Wow!!! They do look alot alike!!! Thanks for your info


----------



## farmersdaughter99 (Jan 4, 2013)

Hey, has anyone ever gotten an association saddle from them before? That is kinda what I am interested in or do you think something else would be better?


----------



## Annanoel (Mar 29, 2011)

It all depends on what you're really going to be using them for. They're all built and styled differently. The associations are nice and sturdy, I had one by Corriente and loved it. I used it for ranch work and trail rides, they're very versatile almost like a wade saddle. Can always be customized too, which is a plus!


----------



## smrobs (Jul 30, 2008)

The one that I have ,and my brother's as well, are both Association saddles. IMHO, they are a combination of the best aspects of every style. You get the deep seat like you would with a Wade, the seat isn't too flat so it's comfortable for long stretches spent riding, the leathers are set just a touch farther back than they are in, say, a roper so that you don't have so much of a chair seat, you have larger swells which come in handy if a horse gets fractious or your riding fast over rough country, the tree is designed to be used for pulling heavy stuff so you can hang anything off the horn you need to and even pull logs off the trail.


----------



## Horsecrazy4 (Nov 24, 2012)

This is my roping saddle I trail ride in love it .

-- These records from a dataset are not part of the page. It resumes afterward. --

-- ==== Sys2Proof/Machine/Queues.lean ====
section
/-!
DEFINITION. The queue rows of the table (14, R435 to R444): consume, flush, head fill and the coalescing window.
-/
namespace Sys2Proof.Machine
namespace State

/-- An entry rebuilt from the protected control record after an uncorrectable word (R431): an item keeps its header with flag bit 1,
its text and token fields zeroed; a reply keeps its header with status 0x52 and a zeroed body. -/
def rebuilt (e : Entry) : Entry :=
  let n := e.bytes.length
  if 0x10 ≤ e.kind then
    let h := slice e.bytes 0 0x20
    { e with bytes := h.take 3 ++ leBytes 1 (byteAt h 3 ||| 2) ++ (h.drop 4).take 6 ++ leBytes 2 0 ++ leBytes 1 0 ++ h.drop 13 ++
        List.replicate (n - 0x20) 0 }
  else
    let h := slice e.bytes 0 16
    { e with bytes := h.take 1 ++ leBytes 1 0x52 ++ h.drop 2 ++ List.replicate (n - 16) 0 }

/-- What an error-correcting read of queue `k` met is counted (R430, R431). -/
def queueEcc (s : State) (p k : Nat) : EccOutcome → State
  | .clean => s
  | .corrected => s.bump Fld.queEcc_ce p k
  | .uncorrectable _ _ =>
    ((s.bump Fld.queEcc_ue p k).wr Fld.queStatus_ue 1 p k).aerAll .correctedInternal

/-- The head fill of R435 from spill, with what the read of the entry met. -/
def headFill (s : State) (p k : Nat) (ecc : EccOutcome) : State :=
  match (s.queue p k).firstOut with
  | none => s
  | some e =>
    if ((s.queue p k).room e).isNone then s
    else
      let s := s.queueEcc p k ecc
      let s := match ecc with
        | .uncorrectable _ _ =>
          s.modQueue p k fun q => { q with outside := q.outside.map fun (x : Entry) => if x.seq == e.seq then rebuilt x else x }
        | _ => s
      s.fillHead p k

/-- The write to `QUE_CONSUME[k]`; the command queue drops it (R437, R438). -/
def consumeWrite (s : State) (p k seq : Nat) : State := if k = 0 then s else s.consume p k seq
/-- The write to `QUE_FLUSH` (R443): values other than 1 to 17 are dropped. A second write while one is pending merges with it. -/
def flushWrite (s : State) (p v : Nat) : State :=
  let k := nbits v 4 0
  if 1 ≤ k ∧ k ≤ 17 then s.wr Fld.queStatus_flushing 1 p k else s

end State

/-- QUE_CONSUME (R437). -/
def execQueConsume (p : PortId) (k : QueueId) (seq : BitVec 32) (s : State) : Out := .next (s.consumeWrite p k seq.toNat)
/-- QUE_FLUSH (R443). -/
def execQueFlush (p : PortId) (v : BitVec 32) (s : State) : Out := .next (s.flushWrite p v.toNat)
/-- The packet boundary at which a requested flush takes effect (R443). -/
def execFlushApply (p : PortId) (k : QueueId) (s : State) : Out :=
  if k.val ≠ 0 ∧ s.flag Fld.queStatus_flushing p k then .next (s.flushNow p k) else .next s
/-- A free head slot filled from spill (R435). -/
def execHeadFill (p : PortId) (k : QueueId) (ecc : EccOutcome) (s : State) : Out :=
  if k.val = 0 then .next s else .next (s.headFill p k ecc)
/-- The end of a coalescing window (R444): the clock moves to it. -/
def execCoalesceWindowExpiry (p : PortId) (k : QueueId) (s : State) : Out :=
  let q := s.queue p k
  if k.val ≠ 0 ∧ q.coal then
    let due := (q.lastSig.getD 0) + s.rd Fld.queCfg_coalUs p k * 1000
    let s := (s.atTime due).modQueue p k fun q => { q with coal := false }
    .next (s.signalQueue p k)
  else .next s

end Sys2Proof.Machine
end

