/-- The management endpoint answers each of its commands, a keystone record goes to keystone, and each JTAG instruction makes its shift. Every
MCTP control command and Sawilo command but KEYSTONE_RECORD leaves its answer, and Set Endpoint ID the identifier it assigns, and nothing
else: types 0x00 and 0x7F, vendor 0x1E9D in the PCI format, and of the Sawilo commands the information record with the serial number, the
temperatures (in STILL those of sensor 59 alone, and zeros for the rest), the power registers and the logs. A fragment of a record that is not
the last is kept and nothing else happens; the last one is taken by keystone with those before it: an accepted record is stored and burns
its fuses, a rejected one sets record_bad, and the answer says which. IDCODE gives 0x1864005D. The completion codes and layouts of the answers
are those of DSP0236, the two answers to a record log entry 26's, and what a JTAG instruction captures, shifts and drives IEEE 1149.1's
(PRESUMED, log entries 26 and 27). (15_power_and_keystone, 17_module_electrical) -/
def Obligations.ManagementBusAndJtagAnswer : Prop :=
    ∀ (s : State),
    (let ans := fun (l : List Byte) => s.modMgmt fun m => { m with answer := l }
     let reg := fun (n : Nat) (r : Reg) (i : Nat) => leBytes n (s.reg r 0 i).toNat
     (∀ (op : Nat) (eid : Byte), op ≤ 1 → eid ≠ 0 → eid ≠ 0xFF →
       exec (.setEndpointId op eid) s = .next (s.modMgmt fun m => { m with eid := eid.toNat, answer := [0x00, 0x00, eid, 0x00] })) ∧
     (∀ (op : Nat) (eid : Byte), (1 < op ∨ eid = 0 ∨ eid = 0xFF) → exec (.setEndpointId op eid) s = .next (ans [0x02])) ∧
     exec .getEndpointId s = .next (ans [0x00, BitVec.ofNat 8 s.mgmt.eid, 0x00, 0x00]) ∧
     (∀ t : Byte, (t = 0xFF ∨ t = 0x00 ∨ t = 0x7F) →
       exec (.getMctpVersionSupport t) s = .next (ans [0x00, 0x01, 0xF1, 0xF3, 0xF0, 0x00])) ∧
     (∀ t : Byte, t ≠ 0xFF → t ≠ 0x00 → t ≠ 0x7F → exec (.getMctpVersionSupport t) s = .next (ans [0x80])) ∧
     exec .getMessageTypeSupport s = .next (ans [0x00, 0x02, 0x00, 0x7F]) ∧
     exec (.getVendorDefinedMessageSupport 0) s = .next (ans [0x00, 0xFF, 0x00, 0x1E, 0x9D, 0x00, 0x00]) ∧
     (∀ b : Byte, b ≠ 0 → exec (.getVendorDefinedMessageSupport b) s = .next (ans [0x02])) ∧
     exec .getInventory s = .next (ans (s.infoRecord 0 0 ++ Config.serialNumber)) ∧
     (s.rd Fld.pwrStatus_state ≠ 2 → exec .getThermal s = .next
       (ans (((List.range 64).flatMap fun i => reg 4 .pwrTemp i) ++ (reg 8 .pwrTherm 0 ++ reg 8 .pwrThermBad 0)))) ∧
     (s.rd Fld.pwrStatus_state = 2 → exec .getThermal s = .next
       (ans (((List.range 64).flatMap fun i => if i = 59 then reg 4 .pwrTemp i else leBytes 4 0) ++ leBytes 16 0))) ∧
     exec .getPower s = .next (ans (leBytes 4 s.pwrStatusWord.toNat ++ reg 4 .pwrProfile 0 ++ reg 8 .pwrInput 0 ++ reg 8 .pwrEnergy 0)) ∧
     exec .getLog s = .next (ans (reg 8 .keyViolLog 0 ++ reg 8 .keyViolLast 0 ++ reg 8 .mbxBreakLog 0 ++ reg 4 .keyStatus 0))) ∧
    (∀ l, exec (.keystoneRecord l false) s = .next (s.modMgmt fun m => { m with frags := s.mgmt.frags ++ l, answer := [] })) ∧
    (∀ l,
      (let all := s.mgmt.frags ++ l
       let t := s.modMgmt fun m => { m with frags := [] }
       (t.recordOk all true = true → exec (.keystoneRecord l true) s = .next
         (((t.storeRecord all).burnRecord all).modMgmt fun m => { m with answer := [0x00] })) ∧
       (t.recordOk all true = false → exec (.keystoneRecord l true) s = .next
         ((t.wr Fld.keyStatus_recordBad 1).modMgmt fun m => { m with answer := [0x01] })))) ∧
    (∀ tdi, exec (.bypass tdi) s = .next (s.modMgmt fun m => { m with ir := 0, tdo := [m.ir == 0 && m.byp], byp := tdi, driven := false })) ∧
    exec .idcode s = .next (s.modMgmt fun m =>
      { m with ir := 1, tdo := (List.range 32).map fun i => (0x1864005D : Nat).testBit i, byp := false, driven := false }) ∧
    (∀ pins load, exec (.samplePreload pins load) s = .next (s.modMgmt fun m =>
      { m with ir := 2, tdo := pins, bsr := load, byp := false, driven := false })) ∧
    (∀ shift pins, exec (.extest shift pins) s = .next (s.modMgmt fun m =>
      { m with ir := 3, tdo := pins, bsr := shift, byp := false, driven := true }))
end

_Posted via Mobile Device_


----------



## MangoRoX87 (Oct 19, 2009)

I'm dying to get myself one of their reiners...


----------



## Llamallover86 (Jan 21, 2013)

So far very imprssed with the saddles I'm seeing from them. Might even get one myself. Looking for something to use for dinking around on my Quarab. He's hard to fit though, so going custom might not be ourbest bet.


----------



## MangoRoX87 (Oct 19, 2009)

Llamallover86 said:


> So far very imprssed with the saddles I'm seeing from them. Might even get one myself. Looking for something to use for dinking around on my Quarab. He's hard to fit though, so going custom might not be ourbest bet.


Corriente only does FQH bars, so if your horse can fit a wide saddle then it might be good. However, getting a custom tree and having a pro make it (although more expensive) would be your very best bet


----------



## Llamallover86 (Jan 21, 2013)

I wish but a full custom would be out of my price range. Plus he's 25 so I want something that will fit other horses down the road. He is really short backed and does fit a FQHB crates Meleta Brown Freedom trail saddle but I dont really like it that much.


----------



## TurnNBurn144 (Dec 14, 2012)

im thinking of buying one of these. with all the info and seeing as its only going to be used for trails and 1 show a month i think im sold. i want zebra print on my seat though 
_Posted via Mobile Device_


----------



## ropinbiker (Aug 3, 2012)

I have two, a team roper and an association. I have roped since 06 in the team roper and it's performed very well. My daughter who rides with the San Angelo Ambassadors "stole" my association....I only use it for starting/riding young horses, but she likes it, so of course she gets to use it.


----------



## AriatChick772 (Feb 13, 2013)

Hi I'm new here! I had an Elite Custom barrel saddle out of Tioga, Texas and it was unreal, the quality and comfort was better than anything I've sat in. It was too big for me though and after much deliberation I just put in my order for a custom Corriente barrel saddle! They didn't have the stingray I wanted in stock so it may take a while but I'm so excited! They are super nice people.
_Posted via Mobile Device_


----------



## smrobs (Jul 30, 2008)

Ariat, if it makes you feel any better, my custom arrived on my doorstep 28 days after I ordered it. A little bit of a wait, but not bad .


----------



## AriatChick772 (Feb 13, 2013)

That would be so amazing! I hope they can get that print in sooner than the 60 days they estimated 
_Posted via Mobile Device_


----------